Now as $d^{2} \vdash x_{1}x_{2}$, $nm = \frac{x_{1}x_{2}}{d^{2}}$ should be also square.
Also as $\gcd(x_{1}, x_{2}) = d$, $\gcd(\frac{x_{1}}{d}, \frac{x_{2}}{d})=1$, that is $\gcd(n, m) = 1$, $n$ and $m$ should be also square.

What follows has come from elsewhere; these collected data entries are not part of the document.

/-! ## The integer path -/

/-- The eight integer operations: Narrow of IntToF32, at their width and signedness (42_integer_path.md
R150). -/
def Obligations.IntegerOperationResults : Prop :=
  ∀ (a : OperandWord) (s : State),
    exec (.cvtBf16U8 a) s = .next (s.driveResult16 (narrow (intToF32 a 8 false))) ∧
    exec (.cvtBf16U16 a) s = .next (s.driveResult16 (narrow (intToF32 a 16 false))) ∧
    exec (.cvtBf16U32 a) s = .next (s.driveResult16 (narrow (intToF32 a 32 false))) ∧
    exec (.cvtBf16U64 a) s = .next (s.driveResult16 (narrow (intToF32 a 64 false))) ∧
    exec (.cvtBf16S8 a) s = .next (s.driveResult16 (narrow (intToF32 a 8 true))) ∧
    exec (.cvtBf16S16 a) s = .next (s.driveResult16 (narrow (intToF32 a 16 true))) ∧
    exec (.cvtBf16S32 a) s = .next (s.driveResult16 (narrow (intToF32 a 32 true))) ∧
    exec (.cvtBf16S64 a) s = .next (s.driveResult16 (narrow (intToF32 a 64 true)))

/-- Presenting the integer's f32 image to `cvt.bf16.f32` gives the same next state (42_integer_path.md
R157). -/
def Obligations.IntegerOperationsEqualFloatPath : Prop :=
  ∀ (a : OperandWord) (s : State) (u : BitVec 32),
    exec (.cvtBf16U8 a) s = exec (.cvtBf16F32 (u ++ intToF32 a 8 false)) s ∧
    exec (.cvtBf16U16 a) s = exec (.cvtBf16F32 (u ++ intToF32 a 16 false)) s ∧
    exec (.cvtBf16U32 a) s = exec (.cvtBf16F32 (u ++ intToF32 a 32 false)) s ∧
    exec (.cvtBf16U64 a) s = exec (.cvtBf16F32 (u ++ intToF32 a 64 false)) s ∧
    exec (.cvtBf16S8 a) s = exec (.cvtBf16F32 (u ++ intToF32 a 8 true)) s ∧
    exec (.cvtBf16S16 a) s = exec (.cvtBf16F32 (u ++ intToF32 a 16 true)) s ∧
    exec (.cvtBf16S32 a) s = exec (.cvtBf16F32 (u ++ intToF32 a 32 true)) s ∧
    exec (.cvtBf16S64 a) s = exec (.cvtBf16F32 (u ++ intToF32 a 64 true)) s

/-- The value of an integer operand: the unsigned number, or the two's-complement integer congruent to
it (10_state.md R32). -/
def Obligations.IntegerOperandValue : Prop :=
  ∀ (a : OperandWord) (W : Nat), W ∈ Config.intWidths →
    integerValue a W false = ((a.toNat % 2 ^ W : Nat) : Int) ∧
    (0 ≤ integerValue a W false ∧ integerValue a W false ≤ 2 ^ W - 1) ∧
    (-(2 ^ (W - 1)) ≤ integerValue a W true ∧ integerValue a W true ≤ 2 ^ (W - 1) - 1) ∧
    integerValue a W true % 2 ^ W = ((a.toNat % 2 ^ W : Nat) : Int)

/-- IntToF32 rounds to the nearest f32 value, at equal distance to the even one, and is exact up to
2^24, so at widths 8 and 16 (42_integer_path.md R152; values by 00_scope.md R10). -/
def Obligations.IntToF32IsNearestTiesToEven : Prop :=
  ∀ (a : OperandWord) (W : Nat) (sgn : Bool), W ∈ Config.intWidths →
    ∃ v : ℚ, (val32 (intToF32 a W sgn)).real? = some v ∧
      (∀ (p : F32) (u : ℚ), (val32 p).real? = some u →
        |(integerValue a W sgn : ℚ) - v| ≤ |(integerValue a W sgn : ℚ) - u| ∧
        (p ≠ intToF32 a W sgn →
          |(integerValue a W sgn : ℚ) - v| = |(integerValue a W sgn : ℚ) - u| →
          (intToF32 a W sgn).getLsbD 0 = false)) ∧
      ((integerValue a W sgn).natAbs ≤ 2 ^ 24 → v = (integerValue a W sgn : ℚ)) ∧
      (W ≤ 16 → v = (integerValue a W sgn : ℚ))

/-- The integer 0 gives +0, and no integer gives -0 (42_integer_path.md R153). -/
def Obligations.IntegerZeroGivesPositiveZero : Prop :=
  ∀ (a : OperandWord) (W : Nat) (sgn : Bool), W ∈ Config.intWidths →
    (operandInt a W = 0#W → intToF32 a W sgn = 0x00000000#32 ∧ intToBf16 a W sgn = 0x0000#16) ∧
    intToBf16 a W sgn ≠ 0x8000#16

/-- The range of the integer path: +0 or a normal with biased exponent 127 to 191 at both formats, the
sign bit set exactly for negatives, and 2^64 the largest, from the largest u64 (42_integer_path.md
R154). -/
def Obligations.IntegerPathRange : Prop :=
  (∀ (a : OperandWord) (W : Nat) (sgn : Bool), W ∈ Config.intWidths →
    (intToF32 a W sgn = 0#32 ∨
      (127#8 ≤ exponent32 (intToF32 a W sgn) ∧ exponent32 (intToF32 a W sgn) ≤ 191#8)) ∧
    (intToF32 a W sgn).extractLsb' 0 31 ≤ 0x5F800000#31 ∧
    (intToBf16 a W sgn = 0#16 ∨
      (127#8 ≤ exponent16 (intToBf16 a W sgn) ∧ exponent16 (intToBf16 a W sgn) ≤ 191#8)) ∧
    ((intToBf16 a W sgn).getLsbD 15 = true ↔ integerValue a W sgn < 0) ∧
    ((intToF32 a W sgn).getLsbD 31 = true ↔ integerValue a W sgn < 0)) ∧
  intToF32 0xFFFFFFFFFFFFFFFF#64 64 false = 0x5F800000#32 ∧
  (val32 0x5F800000#32).real? = some (2 ^ 64)

/-- Double rounding (42_integer_path.md R155): the smallest positive integer on which the path differs
from a single rounding to 8 significant bits is 16842753; u32 0x80800001 is another; at widths 8 and
16 there is none. -/
def Obligations.DoubleRoundingIsNormative : Prop :=
  (∀ m : Nat, 1 ≤ m → m < 16842753 → narrow (f32OfInt m) = singleRoundedBF16 m) ∧
  f32OfInt 16842753 = 0x4B808000#32 ∧ narrow (f32OfInt 16842753) = 0x4B80#16 ∧
  singleRoundedBF16 16842753 = 0x4B81#16 ∧
  intToF32 0x0000000080800001#64 32 false = 0x4F008000#32 ∧
  intToBf16 0x0000000080800001#64 32 false = 0x4F00#16 ∧
  singleRoundedBF16 0x80800001 = 0x4F01#16 ∧
  (∀ (a : OperandWord) (W : Nat) (sgn : Bool), W = 8 ∨ W = 16 → integerValue a W sgn ≠ 0 →
    (intToBf16 a W sgn).extractLsb' 0 15 =
      (singleRoundedBF16 (integerValue a W sgn).natAbs).extractLsb' 0 15)

/-- An integer is converted exactly if and only if its magnitude has at most 8 significant bits, which
covers every magnitude up to 256 (42_integer_path.md R156). -/
def Obligations.IntegerConversionExactness : Prop :=
  (∀ (a : OperandWord) (W : Nat) (sgn : Bool), W ∈ Config.intWidths →
    ((val16 (intToBf16 a W sgn)).real? = some (integerValue a W sgn : ℚ) ↔
      SignificantBitsAtMost 8 (integerValue a W sgn).natAbs)) ∧
  (∀ (a : OperandWord) (W : Nat) (sgn : Bool), W ∈ Config.intWidths →
    (integerValue a W sgn).natAbs ≤ 256 →
    (val16 (intToBf16 a W sgn)).real? = some (integerValue a W sgn : ℚ)) ∧
  narrow (f32OfInt 257) = 0x4380#16 ∧ narrow (f32OfInt 259) = 0x4382#16 ∧
  narrow (f32OfInt 65535) = 0x4780#16

/-! ## Ports, frames and outcomes -/

/-- The datapath of sub-blocks and the instruction meanings give the same outputs: `y` and `illegal`
are functions of `op` and `a` alone (10_state.md R34). -/
def Obligations.OutputsAreFunctionsOfInputs : Prop :=
  ∀ (op : OpCode) (a : OperandWord) (s : State),
    ∃ t : State, exec (decode (transactionWord op a)) s = .next t ∧
      outputs op a = ⟨t.illegal, t.y⟩

/-- With `op[3] = 1` the sub-block receives `i64 = a`, `w = op[1:0]` and `sgn = op[2]`, and reads only
`W` bits of it (30_encoding.md R73). -/
def Obligations.IntegerFieldDecode : Prop :=
  ∀ (op : OpCode) (a : OperandWord) (s : State), op.getLsbD 3 = true →
    exec (decode (transactionWord op a)) s =
      .next (s.driveResult16 (intToBf16ViaF32 a (op.extractLsb' 0 2) (op.extractLsb' 2 1))) ∧
    ∀ a' : OperandWord,
      a.toNat % 2 ^ (8 <<< (op.extractLsb' 0 2).toNat) =
        a'.toNat % 2 ^ (8 <<< (op.extractLsb' 0 2).toNat) →
      intToBf16ViaF32 a (op.extractLsb' 0 2) (op.extractLsb' 2 1) =
        intToBf16ViaF32 a' (op.extractLsb' 0 2) (op.extractLsb' 2 1)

This means there exists an $N\geq 1$ and an $M\geq 1$, such that: $n = N^{2}$ and $m = M^{2}$.
To prove that:
if two numbers $a, b$, with $\gcd(a, b) = 1$ have a square product each of them should be a square
you can say that:
if there exists a prime number such that $p^{2k} \vdash ab$, then either $p^{2k} \vdash a $ or $p^{2k} \vdash b$, because otherwise $\gcd(a, b) \neq 1$
Also why is the proof not correct? It is a proof by contradiction.
– John Sig Oct 05 '19 at 13:07Note $\,x_1 x_2 = c^2\,\Rightarrow\, x_1/x_2 = (c/x_2)^2 = (a/b)^2\,$ for $\,a/b\,$ in least terms, i.e. $(a,b) = 1$.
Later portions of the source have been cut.